Repeated Measures ANOVA

 

WHAT THIS ANALYSIS DOES:

 

Repeated measures ANOVA is used when you have the exact measure participants rated on at more than two-time points. A paired t-test will be sufficient with only two-time points, but a repeated measures ANOVA is required more times. Repeated Measures ANOVA is a statistical analysis used to determine if there is a significant difference between two or more related groups or conditions on one or more dependent variables. It is also known as within-subjects ANOVA or ANOVA with repeated measures.

 

TYPES OF DATA YOU NEED:

 

  How many? Categorical or Continuous?

If categorical, 

# of levels (categories)

For DV:

Paired or

Repeated?

IV

(predictors)

1 Categorical  3  

DV

(outcomes)

1 categorical or continuous   Repeated or Paired

 

IV = independent variable(s); DV = dependent variable(s)

 

HYPOTHESES:

 

H0: There is no difference in exercises against calorie deficit across the time points, no significant difference between the groups or conditions on the dependent variable.  

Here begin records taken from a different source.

/-- Wherever it arrives, CTRL_RD is checked and routed. So is CTRL_WR. So is RD. So is WR_RSP. So is RD_CPL. So is
CTRL_RSP. CTRL_RD at its target reads a register. CTRL_WR at its target writes one. A permitted CTRL request is
executed once, its response kept and sent. A repeated CTRL request is answered from the response kept, without
execution. A refused one is answered DENIED and executes nothing. A WR goes to its target, but while the root's
completion buffer is full one into it waits. While the buffer is full the WR waits on its link. RD at its target reads
memory or registers. WR_RSP completes a write. RD_CPL completes a read. CTRL_RSP completes a CTRL request. A response
that no request waits for is counted and dropped. One that matches its request ends it with its status; after a failed
one the waiting requests of its DMA channel are not sent. A BULK request without a response in time ends with status
5, counted and reported. A CTRL request ends likewise. A probe or an assignment of CREQ, which has no TAG, too. So
does the CTRL request of CREQ. CREQ with KIND 0 sends CTRL_RD of ARG to DST. KIND 1 sends CTRL_WR with CREQ_DATA. KIND
2 sends PROBE. KIND 3 sends ASSIGN with the identity and ARG. PROBE at its target is answered with its identity, its
node word, its chip identity and the state and neighbour of every port. Its answer completes CREQ. ASSIGN reaches its
target. With the target's own identity it gives the node its number, parents and route to the root. With another it
changes nothing. The answer to a request that came over a port goes back with ROUTE = RET and REM = NHOPS. A
source-routed packet goes out on port ROUTE [1:0], with ROUTE shifted right by 2 bits and REM one less. The answer to
ASSIGN completes CREQ. PROBE that comes over port p does so too, with the port shifted into RET. PROBE with hops to go
is sent on, with the port shifted into RET. PROBE_RSP that comes over port p does so too, with the port shifted into
RET. PROBE_RSP with hops to go is sent on, with the port shifted into RET. ASSIGN that comes over port p does so too,
with the port shifted into RET. ASSIGN with hops to go is sent on, with the port shifted into RET. ASSIGN_RSP that
comes over port p does so too, with the port shifted into RET. ASSIGN_RSP with hops to go is sent on, with the port
shifted into RET. The model's own choices or readings, which no rule of the spec states, are: how packets reach the
model, and the loop of the node itself (log entry 45); PROBE and ASSIGN time out under CTRL_TMO, and STATUS of their
answers (log entry 49). -/
def Obligations.FabricRequests : Prop :=
  (∀ (s : State) (p : Nat) (crc : Word) (k : Packet),
      Sys2Proof.Machine.exec (.ctrlRd p crc k) s = .next (s.routed p (k.crcGood crc) k 0 3 (fun t => t.takeCtrlRd k))) ∧
  (∀ (s : State) (p : Nat) (crc : Word) (k : Packet) (v : BusEnv),
      Sys2Proof.Machine.exec (.ctrlWr p crc k v) s = .next (s.routed p (k.crcGood crc) k 0 4 (fun t => t.takeCtrlWr k v))) ∧
  (∀ (s : State) (p : Nat) (crc : Word) (k : Packet) (v : Access),
      Sys2Proof.Machine.exec (.bulkRd p crc k v) s = .next (s.routed p (k.crcGood crc) k 2 2 (fun t => t.takeRd k v))) ∧
  (∀ (s : State) (p : Nat) (crc : Word) (k : Packet),
      Sys2Proof.Machine.exec (.wrRsp p crc k) s = .next (s.routed p (k.crcGood crc) k 2 3 (fun t => t.takeRsp k true))) ∧
  (∀ (s : State) (p : Nat) (crc : Word) (k : Packet),
      Sys2Proof.Machine.exec (.rdCpl p crc k) s = .next (s.routed p (k.crcGood crc) k 2 4 (fun t => t.takeRsp k false))) ∧
  (∀ (s : State) (p : Nat) (crc : Word) (k : Packet),
      Sys2Proof.Machine.exec (.ctrlRsp p crc k) s = .next (s.routed p (k.crcGood crc) k 0 5 (fun t => t.unreachRun.takeCtrlRsp k))) ∧
  (∀ (s : State) (p : Nat) (crc : Word) (k : Packet) (b : Nat),
      (s.receive p (k.crcGood crc) k).2 = some b →
      k.isType 0 3 = true →
      p = 4 ∨ k.dst = (s.receive p (k.crcGood crc) k).1.nodeId →
      Sys2Proof.Machine.exec (.ctrlRd p crc k) s = .next (((s.receive p (k.crcGood crc) k).1.takeCtrlRd k).settleBuf b)) ∧
  (∀ (s : State) (p : Nat) (crc : Word) (k : Packet) (v : BusEnv) (b : Nat),
      (s.receive p (k.crcGood crc) k).2 = some b →
      k.isType 0 4 = true →
      p = 4 ∨ k.dst = (s.receive p (k.crcGood crc) k).1.nodeId →
      Sys2Proof.Machine.exec (.ctrlWr p crc k v) s = .next (((s.receive p (k.crcGood crc) k).1.takeCtrlWr k v).settleBuf b)) ∧
  (∀ (s : State) (k : Packet) (f : State → State × (Nat × Word)),
      s.fab.lastCtrl.find? (fun e => e.1 == k.src && e.2.1 == k.tag) = none →
      s.denied k = false →
      s.bootDenied k = false →
      s.takeCtrl k f = (((f s).1.keepCtrl k (f s).2.1 (f s).2.2).reply k (f s).2.1 [(f s).2.2])) ∧
  (∀ (s : State) (k : Packet) (f : State → State × (Nat × Word)) (e : Nat × (Nat × (Nat × Word))),
      s.fab.lastCtrl.find? (fun e => e.1 == k.src && e.2.1 == k.tag) = some e →
      s.takeCtrl k f = (s.reply k e.2.2.1 [e.2.2.2])) ∧
  (∀ (s : State) (k : Packet) (f : State → State × (Nat × Word)),
      s.fab.lastCtrl.find? (fun e => e.1 == k.src && e.2.1 == k.tag) = none →
      s.denied k = true →
      s.takeCtrl k f = ((s.raise FAB.STATUS.DENIED).reply k 4 (List.replicate (readLen k) 0#32))) ∧
  (∀ (s : State) (p : Nat) (crc : Word) (k : Packet) (v : BusEnv),
      k.isType 2 1 = false ∨ k.dst ≠ s.nodeId ∨ s.holdsWr k = false →
      Sys2Proof.Machine.exec (.bulkWr p crc k v) s = .next (s.routed p (k.crcGood crc) k 2 1 (fun t => t.takeWr k v))) ∧
  (∀ (s : State) (p : Nat) (crc : Word) (k : Packet) (v : BusEnv),
      k.isType 2 1 = true →
      k.dst = s.nodeId →
      s.holdsWr k = true →
      Sys2Proof.Machine.exec (.bulkWr p crc k v) s = .next s) ∧
  (∀ (s : State) (p : Nat) (crc : Word) (k : Packet) (v : Access) (b : Nat),
      (s.receive p (k.crcGood crc) k).2 = some b →
      k.isType 2 2 = true →
      p = 4 ∨ k.dst = (s.receive p (k.crcGood crc) k).1.nodeId →
      Sys2Proof.Machine.exec (.bulkRd p crc k v) s = .next (((s.receive p (k.crcGood crc) k).1.takeRd k v).settleBuf b)) ∧
  (∀ (s : State) (p : Nat) (crc : Word) (k : Packet) (b : Nat),
      (s.receive p (k.crcGood crc) k).2 = some b →
      k.isType 2 3 = true →
      p = 4 ∨ k.dst = (s.receive p (k.crcGood crc) k).1.nodeId →
      Sys2Proof.Machine.exec (.wrRsp p crc k) s = .next (((s.receive p (k.crcGood crc) k).1.takeRsp k true).settleBuf b)) ∧
  (∀ (s : State) (p : Nat) (crc : Word) (k : Packet) (b : Nat),
      (s.receive p (k.crcGood crc) k).2 = some b →
      k.isType 2 4 = true →
      p = 4 ∨ k.dst = (s.receive p (k.crcGood crc) k).1.nodeId →
      Sys2Proof.Machine.exec (.rdCpl p crc k) s = .next (((s.receive p (k.crcGood crc) k).1.takeRsp k false).settleBuf b)) ∧
  (∀ (s : State) (p : Nat) (crc : Word) (k : Packet) (b : Nat),
      (s.receive p (k.crcGood crc) k).2 = some b →
      k.isType 0 5 = true →
      p = 4 ∨ k.dst = (s.receive p (k.crcGood crc) k).1.nodeId →
      Sys2Proof.Machine.exec (.ctrlRsp p crc k) s = .next (((s.receive p (k.crcGood crc) k).1.unreachRun.takeCtrlRsp k).settleBuf b)) ∧
  (∀ (s : State) (k : Packet) (write : Bool),
      s.txn? false k.tag = none →
      s.takeRsp k write = (s.bump (wordFld FAB.LATE_RSP_CNT))) ∧
  (∀ (s : State) (k : Packet) (write : Bool) (t : Txn),
      s.txn? false k.tag = some t →
      t.write = write →
      s.takeRsp k write = (((s.failTxn t k.status).endTxn t).bulkDone t k.status k.payload)) ∧
  (∀ (s : State) (tag : Nat) (t : Txn),
      s.txn? false tag = some t →
      Sys2Proof.Machine.exec (.bulkTimeout tag) s = .next ((((s.failTxn t 5).endTxn t).countTmo t).bulkDone t 5 [])) ∧
  (∀ (s : State) (tag : Nat) (t : Txn),
      s.txn? true tag = some t →
      Sys2Proof.Machine.exec (.ctrlTimeout tag) s = .next (((s.endTxn t).countTmo t).when (s.fab.creqTag == some tag) (·.creqDone 5 []))) ∧
  (∀ (s : State) (tag : Nat),
      s.txn? true tag = none →
      s.flag FAB.CREQ_CTL.GO = true →
      s.fab.creqTag = none →
      Sys2Proof.Machine.exec (.ctrlTimeout tag) s = .next ((s.countTmo { tag := 0, dst := s.get FAB.CREQ_CTL.DST, ctrl := true }).creqDone 5 [])) ∧
  (∀ (s : State) (tag : Nat) (t : Txn),
      s.txn? true tag = some t →
      s.fab.creqTag = some tag →
      Sys2Proof.Machine.exec (.ctrlTimeout tag) s = .next ((((s.endTxn t).countTmo t)).creqDone 5 [])) ∧
  (∀ (s : State),
      s.flag FAB.CREQ_CTL.GO = false →
      s.get FAB.CREQ_CTL.KIND = 0 →
      Sys2Proof.Machine.exec .creqCtrlRd s = .next (s.creqGo.creqCtrl 3 [w32 (s.get FAB.CREQ_ADDR.ARG % 2 ^ 24)])) ∧
  (∀ (s : State),
      s.flag FAB.CREQ_CTL.GO = false →
      s.get FAB.CREQ_CTL.KIND = 1 →
      Sys2Proof.Machine.exec .creqCtrlWr s = .next (s.creqGo.creqCtrl 4 [w32 (s.get FAB.CREQ_ADDR.ARG % 2 ^ 24), s.rd FAB.CREQ_DATA])) ∧
  (∀ (s : State),
      s.flag FAB.CREQ_CTL.GO = false →
      s.get FAB.CREQ_CTL.KIND = 2 →
      Sys2Proof.Machine.exec .creqProbe s = .next (s.creqGo.creqSr 8 [])) ∧
  (∀ (s : State),
      s.flag FAB.CREQ_CTL.GO = false →
      s.get FAB.CREQ_CTL.KIND = 3 →
      Sys2Proof.Machine.exec .creqAssign s = .next (s.creqGo.creqSr 10 [s.rd FAB.CREQ_IDENT_LO, s.rd FAB.CREQ_IDENT_HI, s.rd FAB.CREQ_ADDR])) ∧
  (∀ (s : State) (p : Nat) (crc : Word) (k : Packet) (b : Nat),
      p = 4 →
      k.hop = 0 →
      (s.receive p (k.crcGood crc) k).2 = some b →
      k.isType 0 8 = true →
      Sys2Proof.Machine.exec (.probe p crc k) s = .next (((s.receive p (k.crcGood crc) k).1.answerSr k 9 (s.receive p (k.crcGood crc) k).1.probeWords).settleBuf b)) ∧
  (∀ (s : State) (p : Nat) (crc : Word) (k : Packet) (b : Nat),
      p = 4 →
      k.hop = 0 →
      (s.receive p (k.crcGood crc) k).2 = some b →
      k.isType 0 9 = true →
      Sys2Proof.Machine.exec (.probeRsp p crc k) s = .next (((s.receive p (k.crcGood crc) k).1.takeSrRsp k).settleBuf b)) ∧
  (∀ (s : State) (p : Nat) (crc : Word) (k : Packet) (b : Nat),
      p = 4 →
      k.hop = 0 →
      (s.receive p (k.crcGood crc) k).2 = some b →
      k.isType 0 10 = true →
      Sys2Proof.Machine.exec (.assign p crc k) s = .next (((s.receive p (k.crcGood crc) k).1.takeAssign k).settleBuf b)) ∧
  (∀ (s : State) (k : Packet),
      wordAt k.payload 2 = s.rd FAB.IDENT_LO →
      wordAt k.payload 3 = s.rd FAB.IDENT_HI →
      s.takeAssign k = ((s.assignNode (wordAt k.payload 4)).answerSr k 11 [0#32])) ∧
  (∀ (s : State) (k : Packet),
      wordAt k.payload 2 ≠ s.rd FAB.IDENT_LO ∨ wordAt k.payload 3 ≠ s.rd FAB.IDENT_HI →
      s.takeAssign k = (s.answerSr k 11 [1#32])) ∧
  (∀ (s : State) (k : Packet) (typ : Nat) (rest : List Word),
      wf k.payload 1 0 5 ≠ 0 →
      s.answerSr k typ rest = s.sendSr (mkSr typ (wordAt k.payload 0).toNat (wf k.payload 1 0 5) ([wordAt k.payload 0, w32 (wf k.payload 1 0 5)] ++ rest))) ∧
  (∀ (s : State) (k : Packet) (b : Nat),
      s.portUp (k.h1.toNat % 4) = true →
      s.sendSr k b = s.enqueue (k.h1.toNat % 4) { k with h0 := withField k.h0 0 5 (k.hop - 1), h1 := w32 (k.h1.toNat / 4) } b) ∧
  (∀ (s : State) (p : Nat) (crc : Word) (k : Packet) (b : Nat),
      p = 4 →
      k.hop = 0 →
      (s.receive p (k.crcGood crc) k).2 = some b →
      k.isType 0 11 = true →
      Sys2Proof.Machine.exec (.assignRsp p crc k) s = .next (((s.receive p (k.crcGood crc) k).1.takeAssignRsp k).settleBuf b)) ∧
  (∀ (s : State) (p : Nat) (crc : Word) (k : Packet) (b : Nat),
      p < 4 →
      k.sr = true →
      k.hop = 0 →
      (s.receive p (k.crcGood crc) k).2 = some b →
      k.isType 0 8 = true →
      Sys2Proof.Machine.exec (.probe p crc k) s = .next (((s.receive p (k.crcGood crc) k).1.answerSr { k with payload := modAt k.payload 0 (fun w => w32 (w.toNat * 4 + p)) } 9 (s.receive p (k.crcGood crc) k).1.probeWords).settleBuf b)) ∧
  (∀ (s : State) (p : Nat) (crc : Word) (k : Packet) (b : Nat),
      p < 4 →
      k.sr = true →
      k.hop ≠ 0 →
      (s.receive p (k.crcGood crc) k).2 = some b →
      k.isType 0 8 = true →
      Sys2Proof.Machine.exec (.probe p crc k) s = .next ((s.receive p (k.crcGood crc) k).1.sendSr { k with payload := modAt k.payload 0 (fun w => w32 (w.toNat * 4 + p)) } b)) ∧
  (∀ (s : State) (p : Nat) (crc : Word) (k : Packet) (b : Nat),
      p < 4 →
      k.sr = true →
      k.hop = 0 →
      (s.receive p (k.crcGood crc) k).2 = some b →
      k.isType 0 9 = true →
      Sys2Proof.Machine.exec (.probeRsp p crc k) s = .next (((s.receive p (k.crcGood crc) k).1.takeSrRsp { k with payload := modAt k.payload 0 (fun w => w32 (w.toNat * 4 + p)) }).settleBuf b)) ∧
  (∀ (s : State) (p : Nat) (crc : Word) (k : Packet) (b : Nat),
      p < 4 →
      k.sr = true →
      k.hop ≠ 0 →
      (s.receive p (k.crcGood crc) k).2 = some b →
      k.isType 0 9 = true →
      Sys2Proof.Machine.exec (.probeRsp p crc k) s = .next ((s.receive p (k.crcGood crc) k).1.sendSr { k with payload := modAt k.payload 0 (fun w => w32 (w.toNat * 4 + p)) } b)) ∧
  (∀ (s : State) (p : Nat) (crc : Word) (k : Packet) (b : Nat),
      p < 4 →
      k.sr = true →
      k.hop = 0 →
      (s.receive p (k.crcGood crc) k).2 = some b →
      k.isType 0 10 = true →
      Sys2Proof.Machine.exec (.assign p crc k) s = .next (((s.receive p (k.crcGood crc) k).1.takeAssign { k with payload := modAt k.payload 0 (fun w => w32 (w.toNat * 4 + p)) }).settleBuf b)) ∧
  (∀ (s : State) (p : Nat) (crc : Word) (k : Packet) (b : Nat),
      p < 4 →
      k.sr = true →
      k.hop ≠ 0 →
      (s.receive p (k.crcGood crc) k).2 = some b →
      k.isType 0 10 = true →
      Sys2Proof.Machine.exec (.assign p crc k) s = .next ((s.receive p (k.crcGood crc) k).1.sendSr { k with payload := modAt k.payload 0 (fun w => w32 (w.toNat * 4 + p)) } b)) ∧
  (∀ (s : State) (p : Nat) (crc : Word) (k : Packet) (b : Nat),
      p < 4 →
      k.sr = true →
      k.hop = 0 →
      (s.receive p (k.crcGood crc) k).2 = some b →
      k.isType 0 11 = true →
      Sys2Proof.Machine.exec (.assignRsp p crc k) s = .next (((s.receive p (k.crcGood crc) k).1.takeAssignRsp { k with payload := modAt k.payload 0 (fun w => w32 (w.toNat * 4 + p)) }).settleBuf b)) ∧
  (∀ (s : State) (p : Nat) (crc : Word) (k : Packet) (b : Nat),
      p < 4 →
      k.sr = true →
      k.hop ≠ 0 →
      (s.receive p (k.crcGood crc) k).2 = some b →
      k.isType 0 11 = true →
      Sys2Proof.Machine.exec (.assignRsp p crc k) s = .next ((s.receive p (k.crcGood crc) k).1.sendSr { k with payload := modAt k.payload 0 (fun w => w32 (w.toNat * 4 + p)) } b))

Ha: There is a difference in exercises against calorie deficit across the time points, a significant difference between the groups or conditions on the dependent variable.  

 

HOW TO RUN IT IN R:

 

To run a repeated measures ANOVA in R, the “aov()” function can be used, and the “ezANOVA()” function from the “ez” package can also be used for a more comprehensive output. 

 

Clear the environment, then check for updates, afterward create a weekly calorie deficit and combine all the values, add an id column, and start to switch from wide to a long data set; once that’s done, you will create a summary and see all of your data.

 

PARTS OF OUTPUTS TO READ/INTERPRET:

 

The output of a repeated measures ANOVA includes several parts that should be read and interpreted, including the F-value, degrees of freedom, p-value, and effect size measures such as partial eta-squared or Cohen’s d.

 

library(psych)

library(tidyverse)

library(ggplot2)

library(ggpubr)

library(rstatix)

 

SAMPLE A P A STYLE WRITE-UP:

 

A repeated measures ANOVA was conducted to examine the effect of treatment conditions on participants’ scores on the dependent variable. Results indicated a significant effect of treatment condition, F(1.67, 11.71) = 3.70, p = .06. p > .05, partial eta-squared = effect size. Post-hoc analyses revealed that scores in Condition A were significantly lower than scores in Condition B and C, t-value, and p-value for each comparison. These findings suggest that treatment condition doesn’t significantly impact the dependent variable. The exercises did not differ in the calorie deficit across different time points. 

 

OTHER NOTES: It is essential to note that the assumptions of normality, sphericity, and homogeneity of variance should be checked before running a repeated measures ANOVA. Additionally, appropriate corrections or adjustments should be made if these assumptions are violated.